In \emph{gss} versions earlier than 1.0, \code{gssanova0} was under
the name \code{gssanova}.
}
\author{Chong Gu, \email{chong@stat.purdue.edu}}
\references{
Gu, C. (1992), Cross-validating non Gaussian data. \emph{Journal
of Computational and Graphical Statistics}, \bold{1}, 169-179.
}
\examples{
## Fit a cubic smoothing spline logistic regression model
test <- function(x)
{.3*(1e6*(x^11*(1-x)^6)+1e4*(x^3*(1-x)^10))-2}
x <- (0:100)/100
p <- 1-1/(1+exp(test(x)))
y <- rbinom(x,3,p)
logit.fit <- gssanova0(cbind(y,3-y)~x,family="binomial")
## The same fit
logit.fit1 <- gssanova0(y/3~x,"binomial",weights=rep(3,101))
## Obtain estimates and standard errors on a grid
est <- predict(logit.fit,data.frame(x=x),se=TRUE)
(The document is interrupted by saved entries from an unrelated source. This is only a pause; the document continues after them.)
-- ==== Sys2Proof/Machine/PpuDot.lean ====
section
/-! DEFINITION. The PPU's step: one dot (51_ppu rules R350 to R369). The cartridge is only read. -/

namespace Sys2Proof.Machine

/-! ## Fields of `v` and `t` (rule R339) -/

/-- `v[4:0]`. -/
def coarseX (v : BitVec 15) : BitVec 5 := v.extractLsb' 0 5

/-- `v[9:5]`. -/
def coarseY (v : BitVec 15) : BitVec 5 := v.extractLsb' 5 5

/-- `v[10]`. -/
def nametableX (v : BitVec 15) : BitVec 1 := v.extractLsb' 10 1

/-- `v[11]`. -/
def nametableY (v : BitVec 15) : BitVec 1 := v.extractLsb' 11 1

/-- `v[14:12]`. -/
def fineY (v : BitVec 15) : BitVec 3 := v.extractLsb' 12 3

/-- Increment coarse X (rule R359). -/
def incCoarseX (v : BitVec 15) : BitVec 15 :=
  if coarseX v = 31 then putField (putField v 0 (0#5)) 10 (~~~(nametableX v)) else putField v 0 (coarseX v + 1)

/-- Increment Y (rule R360). -/
def incY (v : BitVec 15) : BitVec 15 :=
  if fineY v < 7 then putField v 12 (fineY v + 1)
  else
    let v0 := putField v 12 (0#3)
    if coarseY v = 29 then putField (putField v0 5 (0#5)) 11 (~~~(nametableY v))
    else if coarseY v = 31 then putField v0 5 (0#5)
    else putField v0 5 (coarseY v + 1)

/-- Copy the horizontal bits of `t` to `v` (rule R361). -/
def copyHorizontal (t v : BitVec 15) : BitVec 15 := putField (putField v 0 (coarseX t)) 10 (nametableX t)

/-- Copy the vertical bits of `t` to `v` (rule R362). -/
def copyVertical (t v : BitVec 15) : BitVec 15 :=
  putField (putField (putField v 5 (coarseY t)) 11 (nametableY t)) 12 (fineY t)

/-! ## Background pipeline -/

/-- `rendering_enabled` (rule R342). -/
def renderingEnabled (p : Ppu) : Bool := p.mask.getLsbD 3 || p.mask.getLsbD 4

/-- `v` as an address of the PPU-private space. -/
def vAddress (v : BitVec 15) : Word := v.setWidth 16

/-- The shift of the four background registers (rule R355). -/
def shiftBackground (b : Background) : Background :=
  { b with patLo := b.patLo <<< 1, patHi := b.patHi <<< 1, attLo := b.attLo <<< 1, attHi := b.attHi <<< 1 }

/-- A tile's palette bit replicated over its eight pixels (rule R356). -/
def replicate8 (bit : Bool) : Byte := if bit then 0xFF else 0x00

/-- `load_shifters` (rule R356). -/
def loadShifters (b : Background) : Background :=
  { b with
    patLo := putField b.patLo 0 b.ptLoLatch
    patHi := putField b.patHi 0 b.ptHiLatch
    attLo := putField b.attLo 0 (replicate8 (b.atLatch.getLsbD 0))
    attHi := putField b.attHi 0 (replicate8 (b.atLatch.getLsbD 1)) }

/-- The nametable byte at `v` (rule R355). -/
def nametableByte (c : Cartridge) (p : Ppu) : Byte := ppuRead c p (0x2000 ||| (vAddress p.v &&& 0x0FFF))

/-- The address of the attribute byte at `v` (rule R357). -/
def attributeAddress (v : BitVec 15) : Word :=
  0x23C0 ||| (vAddress v &&& 0x0C00) ||| ((vAddress v >>> 4) &&& 0x38) ||| ((vAddress v >>> 2) &&& 0x07)

/-- The palette select of the tile at `v` (rule R357). -/
def attributeBits (c : Cartridge) (p : Ppu) : BitVec 2 :=
  let b := ppuRead c p (attributeAddress p.v)
  let shift := (if p.v.getLsbD 6 then 4 else 0) + (if p.v.getLsbD 1 then 2 else 0)
  (b >>> shift).extractLsb' 0 2

/-- `pattern_addr` (rule R358). -/
def patternAddress (p : Ppu) : Word :=
  ((BitVec.ofBool (p.ctrl.getLsbD 4)).setWidth 16 <<< 12) ||| (p.bg.ntLatch.setWidth 16 <<< 4) |||
  (fineY p.v).setWidth 16

/-- The fetch of the tile's dot `k = (c - 1) mod 8` (rule R355). -/
def tileFetch (c : Cartridge) (k : Nat) (p : Ppu) : Ppu :=
  if k = 0 then { p with bg := { loadShifters p.bg with ntLatch := nametableByte c p } }
  else if k = 2 then { p with bg := { p.bg with atLatch := attributeBits c p } }
  else if k = 4 then { p with bg := { p.bg with ptLoLatch := ppuRead c p (patternAddress p) } }
  else if k = 6 then { p with bg := { p.bg with ptHiLatch := ppuRead c p (patternAddress p + 8) } }
  else if k = 7 then { p with v := incCoarseX p.v }
  else p

/-- The dots of a line that shift and fetch (rule R355). -/
def fetchDot (c : Nat) : Bool := (2 ≤ c && c ≤ 257) || (321 ≤ c && c ≤ 337)

/-- The first line of the schedule of rule R355: shift, then fetch. -/
def shiftAndFetch (c : Cartridge) (p : Ppu) : Ppu :=
  if fetchDot p.cycle then tileFetch c ((p.cycle - 1) % 8) { p with bg := shiftBackground p.bg } else p

/-- The dot-256 line of rule R355. -/
def verticalStep (p : Ppu) : Ppu := if p.cycle = 256 then { p with v := incY p.v } else p

/-- The dot-257 line of rule R355. -/
def horizontalReload (p : Ppu) : Ppu :=
  if p.cycle = 257 then { p with bg := loadShifters p.bg, v := copyHorizontal p.t p.v } else p

/-- The dot-338 and dot-340 line of rule R355. -/
def extraNametableFetch (c : Cartridge) (p : Ppu) : Ppu :=
  if p.cycle = 338 ∨ p.cycle = 340 then { p with bg := { p.bg with ntLatch := nametableByte c p } } else p

/-- The pre-render line of rule R355. -/
def verticalReload (p : Ppu) : Ppu :=
  if p.scanline = 261 ∧ 280 ≤ p.cycle ∧ p.cycle ≤ 304 then { p with v := copyVertical p.t p.v } else p

/-- The background pipeline of one dot (rule R355), its lines in order. -/
def backgroundDot (c : Cartridge) (p : Ppu) : Ppu :=
  verticalReload (extraNametableFetch c (horizontalReload (verticalStep (shiftAndFetch c p))))

/-! ## Sprites -/

/-- Byte `k` of sprite `n` in `oam` (rule R338). -/
def oamByte (p : Ppu) (n k : Nat) : Byte := readCell p.oam (4 * n + k)

/-- `h`, the height of a sprite (rule R363). -/
def spriteHeight (p : Ppu) : Nat := if p.ctrl.getLsbD 5 then 16 else 8

/-- Whether sprite `n` covers the line after the current one (rule R363). -/
def spriteInRange (p : Ppu) (n : Nat) : Bool :=
  let y := (oamByte p n 0).toNat
  decide (y ≤ p.scanline ∧ p.scanline < y + spriteHeight p)

/-- The record of sprite `n` (rule R363). -/
def spriteRecord (p : Ppu) (n : Nat) : NextSprite :=
  { y := oamByte p n 0, tile := oamByte p n 1, attr := oamByte p n 2, x := oamByte p n 3, isZero := n == 0 }

/-- Sprite evaluation (rule R363): the first eight in `oam` order, and the overflow flag when more qualify. -/
def evaluateSprites (p : Ppu) : Ppu :=
  let found := (List.range 64).filter (spriteInRange p)
  { p with
    nextSprites := (found.take 8).map (spriteRecord p)
    spriteOverflow := p.spriteOverflow || decide (8 < found.length) }

/-- The row of a sprite's pattern, an exact integer (rule R364; 0 to `h - 1` in every ordinary case, log 9). -/
def spriteRow (p : Ppu) (r : NextSprite) : Int :=
  let row : Int := (p.scanline : Int) - r.y.toNat
  if r.attr.getLsbD 7 then ((spriteHeight p : Int) - 1) - row else row

/-- The address of a sprite's pattern byte, low plane (rule R364). -/
def spritePatternAddress (p : Ppu) (r : NextSprite) : Word :=
  let row := spriteRow p r
  if spriteHeight p = 8 then
    ((BitVec.ofBool (p.ctrl.getLsbD 3)).setWidth 16 <<< 12) ||| (r.tile.setWidth 16 <<< 4) ||| BitVec.ofInt 16 row
  else
    let tl : Word := (r.tile &&& 0xFE).setWidth 16 + (if 8 ≤ row then 1 else 0)
    ((r.tile &&& 1).setWidth 16 <<< 12) ||| (tl <<< 4) ||| (BitVec.ofInt 16 row &&& 7)

/-- The horizontal flip (rule R364). -/
def flipIf (flip : Bool) (v : Byte) : Byte := if flip then reverse8 v else v

/-- The fetched record of a selected sprite (rule R364). -/
def fetchSprite (c : Cartridge) (p : Ppu) (r : NextSprite) : LineSprite :=
  let a := spritePatternAddress p r
  let flip := r.attr.getLsbD 6
  { x := r.x, attr := r.attr, lo := flipIf flip (ppuRead c p a), hi := flipIf flip (ppuRead c p (a + 8))
    isZero := r.isZero }

/-- Sprite pattern fetch (rule R364). -/
def fetchSprites (c : Cartridge) (p : Ppu) : Ppu := { p with lineSprites := p.nextSprites.map (fetchSprite c p) }

/-! ## Pixel output -/

/-- A 2-bit value from its high and low bit. -/
def twoBits (hi lo : Bool) : BitVec 2 := BitVec.ofBool hi ++ BitVec.ofBool lo

/-- A pixel of one layer: its 2-bit value and its palette select (0 to 7). -/
structure Pixel where
  value : BitVec 2
  pal : BitVec 3
  deriving DecidableEq, Repr

/-- The background pixel of column `px` (rule R365). -/
def backgroundPixel (p : Ppu) (px : Nat) : Pixel :=
  if p.mask.getLsbD 3 && (p.mask.getLsbD 1 || decide (8 ≤ px)) then
    let bit := 15 - p.x.toNat
    { value := twoBits (p.bg.patHi.getLsbD bit) (p.bg.patLo.getLsbD bit)
      pal := (twoBits (p.bg.attHi.getLsbD bit) (p.bg.attLo.getLsbD bit)).setWidth 3 }
  else { value := 0, pal := 0 }

/-- A sprite pixel: the layer's pixel, whether it is in front, and whether it is sprite zero's (rule R366). -/
structure SpritePixel where
  pixel : Pixel
  front : Bool
  isZero : Bool
  deriving DecidableEq, Repr

/-- The pixel value of a sprite record at column `px`, zero where the sprite does not reach (rule R366). -/
def spriteValue (r : LineSprite) (px : Nat) : BitVec 2 :=
  if r.x.toNat ≤ px ∧ px - r.x.toNat ≤ 7 then
    let k := 7 - (px - r.x.toNat)
    twoBits (r.hi.getLsbD k) (r.lo.getLsbD k)
  else 0

/-- The first record with a non-zero pixel at column `px` (rule R366). -/
def firstSprite (px : Nat) : List LineSprite → Option SpritePixel
  | [] => none
  | r :: rest =>
    let v := spriteValue r px
    if v = 0 then firstSprite px rest
    else
      some { pixel := { value := v, pal := 4 + (r.attr.extractLsb' 0 2).setWidth 3 }
             front := !r.attr.getLsbD 5, isZero := r.isZero }

/-- The sprite pixel of column `px`, none where `fg_pixel` is 0 (rule R366). -/
def spritePixel (p : Ppu) (px : Nat) : Option SpritePixel :=
  if p.mask.getLsbD 4 && (p.mask.getLsbD 2 || decide (8 ≤ px)) then firstSprite px p.lineSprites else none

/-- The priority table (rule R367). -/
def compose (bg : Pixel) (fg : Option SpritePixel) : Pixel :=
  match fg with
  | none => if bg.value = 0 then { value := 0, pal := 0 } else bg
  | some f => if bg.value = 0 then f.pixel else if f.front then f.pixel else bg

/-- Sprite-zero hit (rule R367). -/
def hitsSprite0 (bg : Pixel) (fg : Option SpritePixel) (px : Nat) : Bool :=
  match fg with
  | none => false
  | some f => bg.value != 0 && f.isZero && px != 255

/-- The palette address of an output pixel (rule R368). -/
def pixelAddress (out : Pixel) : Word :=
  if out.value = 0 then 0x3F00
  else 0x3F00 ||| (out.pal.setWidth 16 <<< 2) ||| out.value.setWidth 16

/-- The index in `frame` of a pixel: row-major, 256 wide (rule R368). -/
def frameIndex (line px : Nat) : Nat := line * 256 + px

/-- Pixel output (rules R365 to R368) at dot `cycle`, pixel column `cycle - 1`. -/
def pixelDot (p : Ppu) : Ppu :=
  let px := p.cycle - 1
  let bg := backgroundPixel p px
  let fg := spritePixel p px
  let out := compose bg fg
  { p with
    sprite0Hit := p.sprite0Hit || hitsSprite0 bg fg px
    frame := writeCell p.frame (frameIndex p.scanline px) (paletteEntry p (pixelAddress out)) }

/-! ## One dot -/

/-- Line 1 of rule R350: the flag events of rule R352 and the NMI request of rule R353. -/
def flagEvents (p : Ppu) : Ppu :=
  if p.scanline = 241 ∧ p.cycle = 1 then
    { p with vblank := true, nmiRequest := p.nmiRequest || p.ctrl.getLsbD 7 }
  else if p.scanline = 0 ∧ p.cycle = 1 then { p with vblank := false }
  else if p.scanline = 261 ∧ p.cycle = 1 then { p with sprite0Hit := false, spriteOverflow := false }
  else p

/-- Line 2 of rule R350. -/
def backgroundEvent (c : Cartridge) (p : Ppu) : Ppu :=
  if renderingEnabled p ∧ (p.scanline ≤ 239 ∨ p.scanline = 261) then backgroundDot c p else p

/-- Line 3 of rule R350. -/
def evaluationEvent (p : Ppu) : Ppu :=
  if renderingEnabled p ∧ p.scanline ≤ 239 ∧ p.cycle = 257 then evaluateSprites p else p

/-- Line 4 of rule R350. -/
def spriteFetchEvent (c : Cartridge) (p : Ppu) : Ppu :=
  if renderingEnabled p ∧ p.scanline ≤ 239 ∧ p.cycle = 340 then fetchSprites c p else p

/-- Line 5 of rule R350: scanline 0 never shows sprites. -/
def clearSpritesEvent (p : Ppu) : Ppu :=
  if p.scanline = 261 ∧ p.cycle = 340 then { p with lineSprites := [] } else p

/-- Line 6 of rule R350. -/
def pixelEvent (p : Ppu) : Ppu :=
  if p.scanline ≤ 239 ∧ 1 ≤ p.cycle ∧ p.cycle ≤ 256 then pixelDot p else p

/-- Line 7 of rule R350: the counters, and frame-ready at the wrap (rule R369). -/
def advanceDot (p : Ppu) : Ppu :=
  if p.cycle + 1 = dotsPerLine then
    if p.scanline + 1 = linesPerFrame then { p with cycle := 0, scanline := 0, frameReady := true }
    else { p with cycle := 0, scanline := p.scanline + 1 }
  else { p with cycle := p.cycle + 1 }

/-- The events of the dot before the counters advance: lines 1 to 6 of rule R350, in order. -/
def dotEvents (c : Cartridge) (p : Ppu) : Ppu :=
  pixelEvent (clearSpritesEvent (spriteFetchEvent c (evaluationEvent (backgroundEvent c (flagEvents p)))))

/-- `ppu.step()`: exactly one dot (rule R350). -/
def ppuDot (c : Cartridge) (p : Ppu) : Ppu := advanceDot (dotEvents c p)

/-- `repeat n times: ppu.step()`. -/
def ppuDots (c : Cartridge) : Nat → Ppu → Ppu
  | 0, p => p
  | n + 1, p => ppuDots c n (ppuDot c p)

end Sys2Proof.Machine
end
## Plot the fit and the Bayesian confidence intervals
plot(x,y/3,ylab="p")
lines(x,p,col=1)
lines(x,1-1/(1+exp(est$fit)),col=2)
lines(x,1-1/(1+exp(est$fit+1.96*est$se)),col=3)
lines(x,1-1/(1+exp(est$fit-1.96*est$se)),col=3)
## Clean up
\dontrun{rm(test,x,p,y,logit.fit,logit.fit1,est)
dev.off()}
}
\keyword{models}
\keyword{regression}
\keyword{smooth}